# Ayuda circuito con dimmer y led



## marconet (Mar 10, 2007)

Buenas... 
Soy muy nuevo en esto de los circuitos aunque tengo nociones basicas, muuuuy basicas, este circuito me esta matando y debria ser sencillo. 
Me pongo a explicar:

Deseo agregar a un dimmer comercial un led que me indique cuando esta encendido y en funcionamiento.

en teoria este es el circuito (corrijanme si estoy equivocado) 

el problema radica que la resistencia de 130x1/2 siempre se quema inclusive probe con una de 150 x 1W y tambien se quemo.

Puede que el problema sea el led? Si es asi que led debo comprar?

Alguna sugerencia?


este circuito lo estoy copiando de uno que hizo un amigo, pero que ahora ya no esta en el pais y no puedo hubicarlo.

Mil gracias por la paciencia.


----------



## mabauti (Mar 10, 2007)

sucede que estas rectificando a media onda.
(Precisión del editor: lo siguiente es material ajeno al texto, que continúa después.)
/-! ### The clauses of the invariant under the updates of an action -/

/-- What the encoder's chunk step needs: a full row in `SLB`, a rest of the plane, and a chunk no longer than what `K`
counts (R35, R36, R162). -/
def AtChunk (s : State) : Prop :=
  inScanline s ∧ s.rem ≠ 0#16 ∧ s.x.toNat + s.rem.toNat = s.w.toNat ∧ s.k.toNat ≤ chunkLength s.rem

theorem positionOk_chunking {s : State} (h : s.seq = .chunking) : positionOk s ↔ AtChunk s := by
  rw [positionOk, h]
  exact Iff.rfl

theorem inScanline_encsl {s : State} (h : inScanline s) (ho : s.op = Config.opEncsl) : sinkClosed s := by
  obtain ⟨-, -, ⟨-, hclosed⟩ | ⟨⟨hwrite, -⟩, -⟩⟩ := h
  · exact hclosed
  · rw [hwrite] at ho
    exact absurd ho (by decide)

theorem inScanline_write {s : State} (h : inScanline s) (ho : s.op ≠ Config.opEncsl) : inRow s := by
  obtain ⟨-, -, ⟨hencsl, -⟩ | hrow⟩ := h
  · exact absurd hencsl ho
  · exact hrow

/-- A refused byte in the row step leaves the FAIL path next, with the sink open (R249). -/
theorem positionOk_failing_of_inRow {s : State} (h : inRow s) : positionOk (goTo .failing s) := by
  obtain ⟨hopen, hst, -⟩ := h
  exact ⟨hopen, .inr hst⟩

/-! ### Step HEADER -/

/-- `HP` holds every offset of the header block and the resolution line in its seven bits (R36). -/
theorem inHeader_setHp {u : State} {low high v : Nat} (hopen : writeOpen u) (hst : u.st = .opened) (hlow : low ≤ v)
    (hhigh : v < high) (h128 : v < 128) : inHeader (setHp v u) low high := by
  have hv : (setHp v u).hp.toNat = v := by
    rw [setHp_hp, BitVec.toNat_ofNat]
    exact Nat.mod_eq_of_lt h128
  exact ⟨hopen, hst, hv.symm ▸ hlow, hv.symm ▸ hhigh⟩

/-- A header record keeps the invariant's clause, if the clause of its position is that `HP` is in the line, and what follows
the line meets its own. -/
theorem headerRecord_position {line : List Byte} {start : Nat} {next : State → State} {s t : State}
    (h : headerRecord line start next s = .next t) (hpos : positionOk s)
    (hclause : ∀ u, u.seq = s.seq → u.h = s.h → u.w = s.w → (positionOk u ↔ inHeader u start (start + line.length)))
    (h128 : start + line.length < 128)
    (hnext : ∀ u, writeOpen u → u.st = .opened → positionOk (next (setHp (start + line.length) u))) : positionOk t := by
  obtain ⟨hopen, hst, hlow, hhigh⟩ := (hclause s rfl rfl rfl).mp hpos
  obtain ⟨u, ⟨_, _, _, _, rfl, -⟩, rfl | ⟨left, hleft, hrest, hsave⟩⟩ := headerRecord_outcome h
  · exact hnext _ hopen hst
  · rw [List.length_drop] at hrest
    rcases hsave with rfl | rfl
    · refine (hclause _ ?_ ?_ ?_).mpr (inHeader_setHp hopen hst (by omega) (by omega) (by omega)) <;> rfl
    · exact ⟨hopen, .inl hst⟩

/-- Counting a row down from `H`, or from a row of the image, gives a row of the image (R205, R210). -/
theorem toNat_sub_one_lt {y h : Half} (hy : y ≠ 0#16) (hle : y.toNat ≤ h.toNat) : (y - 1#16).toNat < h.toNat := by
  have hpos : y.toNat ≠ 0 := fun h0 => hy (BitVec.eq_of_toNat_eq (by simpa using h0))
  have hsub : (y - 1#16).toNat = y.toNat - 1 := by bv_omega
  omega

theorem positionOk_enterRows {u : State} (hopen : writeOpen u) : positionOk (enterRows u) := by
  have ⟨_, _, hh, _⟩ := hopen
  exact ⟨⟨hopen, .inl rfl, toNat_sub_one_lt hh (Nat.le_refl _)⟩, Nat.zero_le _, fun i hi => absurd hi (Nat.not_lt_zero i)⟩

theorem length_reslineBytes_bounds (h w : Half) : 0 < (reslineBytes h w).length ∧ (reslineBytes h w).length ≤ 18 := by
  have h1 := decLength_le h.toNat
  have h2 := decLength_le w.toNat
  rw [length_reslineBytes]
  omega

/-! ### The row step -/

/-- The entry of the next pixel is written before `X` passes it (R208). -/
theorem slbWritten_storePixel {s : State} (h : slbWritten s s.x.toNat) {n : Nat} (hn : n ≤ s.x.toNat + 1) :
    slbWritten (storePixel s) n := by
  intro i hi
  rw [storePixel_slb]
  by_cases hix : i = s.x.toNat
  · rw [hix, get?_set_same]
    rfl
  · rw [get?_set_other _ hix]
    exact h i (by omega)

theorem stepQuantize_position {s t : State} (hseq : s.seq = .quantizing) (hrow : inRow s) (hx : s.x.toNat ≤ s.w.toNat)
    (hslb : slbWritten s s.x.toNat) (h : stepQuantize s = .next t) : positionOk t := by
  rcases stepQuantize_next h with ⟨-, -, rfl⟩ | ⟨hlt, -, pixel, -, rfl⟩ | ⟨hge, rfl⟩
  · rw [positionOk, hseq]
    exact ⟨hrow, hx, hslb⟩
  · obtain ⟨quad, draws, e⟩ := quantizeStep_writes (latchPixel (pixelIndex s.w s.y s.x) pixel s)
    have hw := s.w.isLt
    have hx1 : (s.x + 1#16).toNat = s.x.toNat + 1 := by bv_omega
    rw [e, positionOk, storePixel_seq, latchPixel_seq, hseq]
    refine ⟨hrow, ?_, slbWritten_storePixel (s := { latchPixel _ pixel s with q := quad, draws := draws }) hslb hx1.le⟩
    show (s.x + 1#16).toNat ≤ s.w.toNat
    omega
  · have hwx : s.w.toNat = s.x.toNat := by omega
    have ⟨⟨_, hw, _⟩, _⟩ := hrow
    exact ⟨hw, fun i hi => hslb i (hwx ▸ hi), .inr hrow⟩

/-! ### The encoder -/

/-- The start of a plane (R162). -/
theorem atChunk_enterPlane {s : State} (h : inScanline s) : AtChunk (enterPlane s) := by
  have ⟨hw, _⟩ := h
  exact ⟨h, hw, Nat.zero_add _, Nat.zero_le _⟩

theorem execMark_position {s t : State} (hseq : s.seq = .marking) (hs : inScanline s) (h : execMark s.w s = .next t) :
    positionOk t := by
  rcases emitScanlineRecord_outcome h with ⟨-, u, ⟨_, _, _, _, rfl, -⟩, rfl⟩ | ⟨ho, u, ⟨_, _, _, _, rfl, -⟩, hcase⟩
  · exact atChunk_enterPlane hs
  · rcases hcase with rfl | ⟨left, -, -, rfl | rfl⟩
    · exact atChunk_enterPlane hs
    · rw [positionOk, setMp_seq, hseq]
      exact hs
    · exact positionOk_failing_of_inRow (inScanline_write hs ho)

/-- Past a chunk of what `REM` allows the position's clause holds again, in this plane, the next one, or after the scanline
(R165, R166, R210). -/
theorem advance_position {s : State} {n : Nat} (hs : AtChunk s) (hn : n ≤ s.rem.toNat) : positionOk (advance n s) := by
  obtain ⟨hscan, -, hx, -⟩ := hs
  have hw := s.w.isLt
  rcases advance_cases n s with ⟨hrem, e⟩ | ⟨-, -, e⟩ | ⟨-, -, ho, e⟩ | ⟨-, -, ho, -, e⟩ | ⟨-, -, ho, hy, e⟩ <;> rw [e]
  · have hsum : (s.x + BitVec.ofNat 16 n).toNat + (s.rem - BitVec.ofNat 16 n).toNat = s.w.toNat := by bv_omega
    exact ⟨hscan, hrem, hsum, Nat.zero_le _⟩
  · exact atChunk_enterPlane (s := { passChunk n s with p := s.p + 1#2 }) hscan
  · exact ⟨.inl ho, inScanline_encsl hscan ho⟩
  · obtain ⟨hopen, -, -⟩ := inScanline_write hscan ho
    exact ⟨hopen, rfl⟩
  · obtain ⟨hopen, -, hrow⟩ := inScanline_write hscan ho
    exact ⟨⟨hopen, .inr rfl, toNat_sub_one_lt hy hrow.le⟩, Nat.zero_le _, fun i hi => absurd hi (Nat.not_lt_zero i)⟩

theorem length_of_readPlane {slb : Memory Quad} {p : BitVec 2} (n : Nat) : ∀ {i : Nat} {data : List Byte},
    readPlane slb p i n = .ok data → data.length = n := by
  induction n with
  | zero =>
    intro i data h
    cases h
    rfl
  | succ n ih =>
    intro i data h
    rw [readPlane] at h
    split at h
    · cases h
    · split at h
      · cases h
      · rename_i rest hrest
        cases h
        rw [List.length_cons, ih hrest]

theorem setK_toNat_le (n left : Nat) (s : State) : (setK n left s).k.toNat ≤ n := by
  rw [setK_k, BitVec.toNat_ofNat]
  refine (Nat.mod_le _ _).trans ?_
  split <;> omega

theorem execLit_position {data : List Byte} {s t : State} (hseq : s.seq = .chunking) (hs : AtChunk s)
    (hdata : data.length = chunkLength s.rem) (h : execLit data s = .next t) : positionOk t := by
  have hlen : data.length ≤ s.rem.toNat := hdata ▸ Nat.min_le_right _ _
  rcases emitScanlineRecord_outcome (execLit_next h).2 with ⟨-, u, ⟨_, _, _, _, rfl, -⟩, rfl⟩
    | ⟨ho, u, ⟨_, _, _, _, rfl, -⟩, hcase⟩
  · exact advance_position hs hlen
  · have ⟨hscan, hrem, hx, _⟩ := hs
    rcases hcase with rfl | ⟨left, -, -, rfl | rfl⟩
    · exact advance_position hs hlen
    · refine (positionOk_chunking ?_).mpr ⟨hscan, hrem, hx, (setK_toNat_le _ _ _).trans hdata.le⟩
      exact hseq
    · exact positionOk_failing_of_inRow (inScanline_write hscan ho)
Debes conecar el led+resistencia en paralelo (el valor de R debe ser mayor) de esta manera:


TEN CUIDADO! en las conexiones

postea tu resultado


----------



## Dano (Mar 10, 2007)

Titulo modificado por incumplimiento de las normas del foro.

Saludos


----------



## Vlad (Ene 4, 2008)

Hay peueños focos de neon que trabajan con 120 V CA (simplemente se conecta en paralelo, en este caso despues del dimer o si el potenciometro del dimer tiene interuptor se conectaria a este),
son los que normalmenet usan las planchas (para ropa).

Tambien interruptores que ya lo tienen integrado y se iluminan cuando los enciendes.
bastaria con ponerlo en serie antes del dimmer.


----------



## pepechip (Ene 5, 2008)

hola
yo al esquema realizado por abauti le pondria un diodo rectificador en serie con el led, con objeto de que este no se destruya por polarizacion inversa. 
Aunque ahora que lo pienso ¿es facil destruir un led por polarizarlo inversamente?

saludos


----------



## fernandoae (Jul 5, 2008)

Buenas, te puedo dar una mano pero no entendi bien que es lo que queres que te indique el led...la intensidad de la lampara?


----------



## burren (Jul 9, 2008)

bueno marconet creo que no tienes que quebrerte tanto la cabeza es una buena solución la del foco neon y pues en dado caso que requieras un led podrias hacer un arreglo con un diodo rectificador comun 1nxxx y despues el led con su resistencia, ahora si quisieras mas protección podrias poner un zener con una resistencia de 1w para proteccion y su led no le veo mayor incombeniente pero tu desides sale comenta como te fue.


----------